Now each subpart of the dataset can be retrieved by wrapping the dataset into a ModeWrapper:

ds = ImageClassificationDataset(image_paths=...)
for y in kappadata.ModeWrapper(ds, mode="y"):
    ...
for x, y in kappadata.ModeWrapper(ds, mode="x y"):
    ...

torch.utils.data.Subset / torch.utils.data.ConcatDataset can be used by simply replacing them with kappadata.KDSubset/kappadata.KDConcatDataset.

Wrappers

"Dataset Wrappers"

KappaData implements various ways to manipulate datasets (kappadata.wrappers.dataset_wrappers).

  • Filter by class
    • kappadata.ClassFilterWrapper(ds, valid_classes=[0, 1])
    • kappadata.ClassFilterWrapper(ds, invalid_classes=[0, 1])
  • Balance data by oversampling underrepresented classes kappadata.OversamplingWrapper(ds)
  • Subset by specifying percentages
    • kappadata.PercentFilterWrapper(ds, from_percent=0.25)
    • kappadata.PercentFilterWrapper(ds, to_percent=0.75)
    • kappadata.PercentFilterWrapper(ds, from_percent=0.25, to_percent=0.75)
  • Repeat the whole dataset
    • repeat twice: kappadata.RepeatWrapper(ds, repetitions=2)
    • repeat until size is > 100 kappadata.RepeatWrapper(ds, min_size=100)
  • Shuffle dataset
    • kappadata.ShuffleWrapper(ds, seed=5)

"Sample Wrappers"

KappaData implements various ways to manipulate how samples are sampled from the underlying dataset (kappadata.wrappers.sample_wrappers). "Sample Wrappers" are similar to transforms in that they transform the sample in some way, but "Sample Wrappers" are more powerful because they have full access to the underlying dataset whereas normal transforms only have access to a single sample.

class Transform:
  def forward(x):
    # only x can be manipulated (e.g. normalized, image-transforms, ...)
class SampleWrapper(kd.KDWrapper):
  def getitem_x(idx, ctx=None):
    # access to the underlying dataset via self.dataset
    # e.g. return the sum of two different samples
    idx2 = np.random.randint(len(self))
    return self.dataset.getitem_x(idx, ctx) + self.dataset.getitem_x(idx2, ctx)

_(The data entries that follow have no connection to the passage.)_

theorem test_meets_StepRunsDecodedInstruction :
    (let s := { code line st with agenda := [⟨1, .issue 0 false⟩] }
     let e := elapse (nextTurn s).1 (nextTurn s).2.wait
     (nextTurn s).2.who = .issue 0 false ∧ (∃ u, Fetches { e with cur := ⟨0, false⟩ } u line) ∧ asyncAfter { e with cur := ⟨0, false⟩ } 0 false = none
       ∧ (∃ i, decode (line.words.drop ((e.ctxOf 0 false).pc.toNat / 4 % 32)) = .ok i)
       ∧ (∃ why, decode ((0x0000003E : Word32) :: []) = .error why))
    ∧ (let s := owner (fun c => { c with async := [⟨1, .reedTimeout, 0, 8⟩], bops := [⟨0x10008, 0x10040, some 3⟩] }) { code line st with agenda := [⟨1, .issue 0 false⟩] }
       let e := elapse (nextTurn s).1 (nextTurn s).2.wait
       (nextTurn s).2.who = .issue 0 false ∧ (∃ u, Fetches { e with cur := ⟨0, false⟩ } u line) ∧ (asyncAfter { e with cur := ⟨0, false⟩ } 0 false).isSome = true)
    ∧ isEvent (.wheelTick 0) = true := by
  refine ⟨⟨rfl, ⟨_, ?_, ?_, ?_, ?_, ?_, ?_, ?_, ?_, rfl, ?_⟩, ?_, ⟨_, rfl⟩, ⟨_, rfl⟩⟩, ⟨rfl, ⟨_, ?_, ?_, ?_, ?_, ?_, ?_, ?_, ?_, rfl, ?_⟩, ?_⟩, rfl⟩ <;> decide +kernel

theorem test_meets_StepKeepsMemoryForm : ∃ t, { code line st with agenda := [⟨1, .idle⟩] }.memoryWf = true
    ∧ step { code line st with agenda := [⟨1, .idle⟩] } = .next t := ⟨_, by decide +kernel, rfl⟩

/-! ### Single steps, with results from the specification's worked cases or worked out by hand from its rules -/

namespace T

/-- The state after an instruction. -/
def after (i : Instr) (s : State) : State :=
  match exec i s with
  | .next t => t
  | .fault _ | .refused _ => s

/-- The core with bits in a row. -/
def row (v : VReg) (n : Nat) (s : State) : State := s.setRow v (BitVec.ofNat 512 n)

end T

/-- R112: a zero divisor gives all ones, the one overflow the dividend. -/
theorem test_div_corners : (after (.div 3 1 2) (reg 1 5 st)).val 3 = 0xFFFFFFFFFFFFFFFF
    ∧ (after (.div 3 1 2) (reg 1 0x8000000000000000 (reg 2 0xFFFFFFFFFFFFFFFF st))).val 3 = 0x8000000000000000
    ∧ (after (.rem 3 1 2) (reg 1 0xFFFFFFFFFFFFFFF9 (reg 2 2 st))).val 3 = 0xFFFFFFFFFFFFFFFF := by decide +kernel

/-- R112: the count is the whole of the second operand, and the destination may be a source. -/
theorem test_shift_counts : (after (.shl 2 1 2) (reg 1 1 (reg 2 64 st))).val 2 = 0 ∧ (after (.shl 2 1 2) (reg 1 1 (reg 2 63 st))).val 2 = 0x8000000000000000
    ∧ (after (.sra 2 1 2) (reg 1 0x8000000000000000 (reg 2 200 st))).val 2 = 0xFFFFFFFFFFFFFFFF := by decide +kernel

/-- R112: the high half of a product, signed and not. -/
theorem test_mulh : (after (.mulh 3 1 2) (reg 1 0xFFFFFFFFFFFFFFFF (reg 2 0xFFFFFFFFFFFFFFFF st))).val 3 = 0
    ∧ (after (.mulhu 3 1 2) (reg 1 0xFFFFFFFFFFFFFFFF (reg 2 0xFFFFFFFFFFFFFFFF st))).val 3 = 0xFFFFFFFFFFFFFFFE := by decide +kernel

/-- R115: s1 := s2[11:8], and a field of the whole register. -/
theorem test_fields : (after (.bext 1 2 8 3) (reg 2 0xABCD st)).val 1 = 0xB ∧ (after (.bins 1 2 8 3) (reg 1 0xFFFF (reg 2 0x12 st))).val 1 = 0xF2FF
    ∧ (after (.bins 1 2 0 63) (reg 1 7 (reg 2 9 st))).val 1 = 9 := by decide +kernel

/-- R116: lea adds to the address of its line, not to the pc. -/
theorem test_lea : (after (.lea 5 0x0200) (code line st)).val 5 = 0x10200 ∧ (after (.lea 5 0xFFFF) (code line st)).val 5 = 0xFFFF := by
  decide +kernel

/-- R118, R119: a branch that is not taken moves on; a call leaves the address after it. -/
theorem test_branches : (after (.bc .lt 1 2 0 2) (reg 1 5 (code line st))).ctx.pc = 0x1000C
    ∧ (after (.bc .lt 1 2 0 2) (reg 1 0xFFFFFFFFFFFFFFFB (code line st))).ctx.pc = 0x10008
    ∧ (after (.callLit 15 0x10008) (code line st)).val 15 = 0x10014 := by decide +kernel

/-- R90: bytes are little-endian and sign-extended; a store writes its own bytes only. -/
theorem test_local : (after (.ldl 3 1 .sh 2) (reg 1 0x100 (local_ 0x100 [1, 2, 3, 0x80] st))).val 3 = 0xFFFFFFFFFFFF8003 := by decide +kernel

theorem test_local_store : cellRead (after (.stl 3 1 .w 0) (reg 3 0x1122334455667788 (reg 1 0xFFFC st))).me.lm.bytes 0xFFFA 6 = [0, 0, 0x88, 0x77, 0x66, 0x55] := by
  decide +kernel

/-- The worked case of chapter 06: 1.4375 to E4M3 under each mode. -/
theorem test_vcvt_modes : ∀ x ∈ ([(0, 0x3C), (1, 0x3B), (2, 0x3B), (3, 0x3C)] : List (Fin 8 × Nat)),
    ((after (.vcvt 32 16 0 2 10 x.1 true) (row 16 0x3FB80000 st)).me.row 32).bits.toNat % 256 = x.2 := by decide +kernel

theorem test_vcvt_modes_negative : ∀ x ∈ ([(0, 0xBC), (1, 0xBB), (2, 0xBC), (3, 0xBB)] : List (Fin 8 × Nat)),
    ((after (.vcvt 32 16 0 2 10 x.1 true) (row 16 0xBFB80000 st)).me.row 32).bits.toNat % 256 = x.2 := by decide +kernel

/-- Chapter 06: 500 to E4M3 overflows; 464 is a tie that rounds to 448. -/
theorem test_vcvt_overflow : ((after (.vcvt 32 16 0 2 10 0 false) (row 16 (0x43FA0000 + 0x43E80000 * 2 ^ 32) st)).me.row 32).bits.toNat % 65536 = 0x7E7F
    ∧ ((after (.vcvt 32 16 0 2 10 0 true) (row 16 (0x43FA0000 + 0x43E80000 * 2 ^ 32) st)).me.row 32).bits.toNat % 65536 = 0x7E7E := by decide +kernel

/-- Chapter 06: two lanes of 1 + 2^-14 to E2M1 with stochastic rounding from STATE 1. -/
theorem test_vcvt_stochastic : ((after (.vcvt 32 16 0 6 10 4 true) (row 16 (0x3F800200 + 0x3F800200 * 2 ^ 32) st)).me.row 32).bits.toNat % 256 = 0x23 := by
  decide +kernel

/-- R216: a NaN is unordered; the other relations are false with it. -/
theorem test_vcmp_nan : ((after (.vcmpUn 4 5 6) (row 5 0x7FC00000 st)).me.row 4).bits.toNat = 0xFFFFFFFF
    ∧ ((after (.vcmpNe 4 5 6) (row 5 0x7FC00000 st)).me.row 4).bits.toNat % 2 ^ 64 = 0xFFFFFFFF := by decide +kernel

/-- R215: one rounding of a fused multiply-add: (1 + 2^-23)(1 - 2^-23) - 1 = -2^-46. -/
theorem test_vfma_once : ((after (.vfma 0 16 32) (row 0 0xBF800000 (row 16 0x3F800001 (row 32 0x3F7FFFFE st)))).me.row 0).bits.toNat % 2 ^ 32 = 0xA8800000 := by
  decide +kernel

/-- R334: trap saves the next instruction's address and enters the handler in supervisor mode. -/
theorem test_trap : (after (.trap 5) (code line table)).ctx.pc = 0xFFFF800000010008 ∧ (after (.trap 5) (code line table)).ctx.bank.rpc = 0x1000C
    ∧ (after (.trap 5) (code line table)).ctx.eval = 5 ∧ (after (.trap 5) (code line table)).ctx.mode = true := by decide +kernel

This allows implementing more complex transformations. KappaData implements the following SampleWrappers:

  • Mixup kappadata.MixupWrapper(dataset=ds, alpha=1., p=1.)
  • Cutmix kappadata.CutmixWrapper(dataset=ds, alpha=1., p=1.)
  • Mixup or Cutmix kappadata.MixWrapper(dataset=ds, cutmix_alpha=1., mixup_alpha=1., p=1., cutmix_p=0.5)
  • TODO sampling multiple views
  • label smoothing kappadata.LabelSmoothingWrapper(dataset=ds, smoothing=.1)

Augmentation parameters

With KappaData you can also retrieve various properties of your data prepocessing (e.g. augmentation parameters). The following example shows how you can retrieve the parameters of torchvision.transforms.RandomResizedCrop .

import torchvision.transforms.functional as F
class MyRandomResizedCrop(torchvision.transforms.RandomResizedCrop):
    def forward(self, img, ctx=None):
        # make random resized crop
        i, j, h, w = self.get_params(img, self.scale, self.ratio)
        cropped = F.resized_crop(img, i, j, h, w, self.size, self.interpolation)
        # store parameters
        if ctx is not None:
          ctx["crop_parameters"] = (i, j, h, w)
        return cropped
  
class ImageClassificationDataset(kappadata.KDDataset):
    def __init__(self, ...):
      ...
      self.random_resized_crop = MyRandomResizedCrop()
    ...
    def getitem_x(self, idx, ctx=None):
        img = load_image(self.image_paths[idx])
        return self.random_resized_crop(img, ctx=ctx)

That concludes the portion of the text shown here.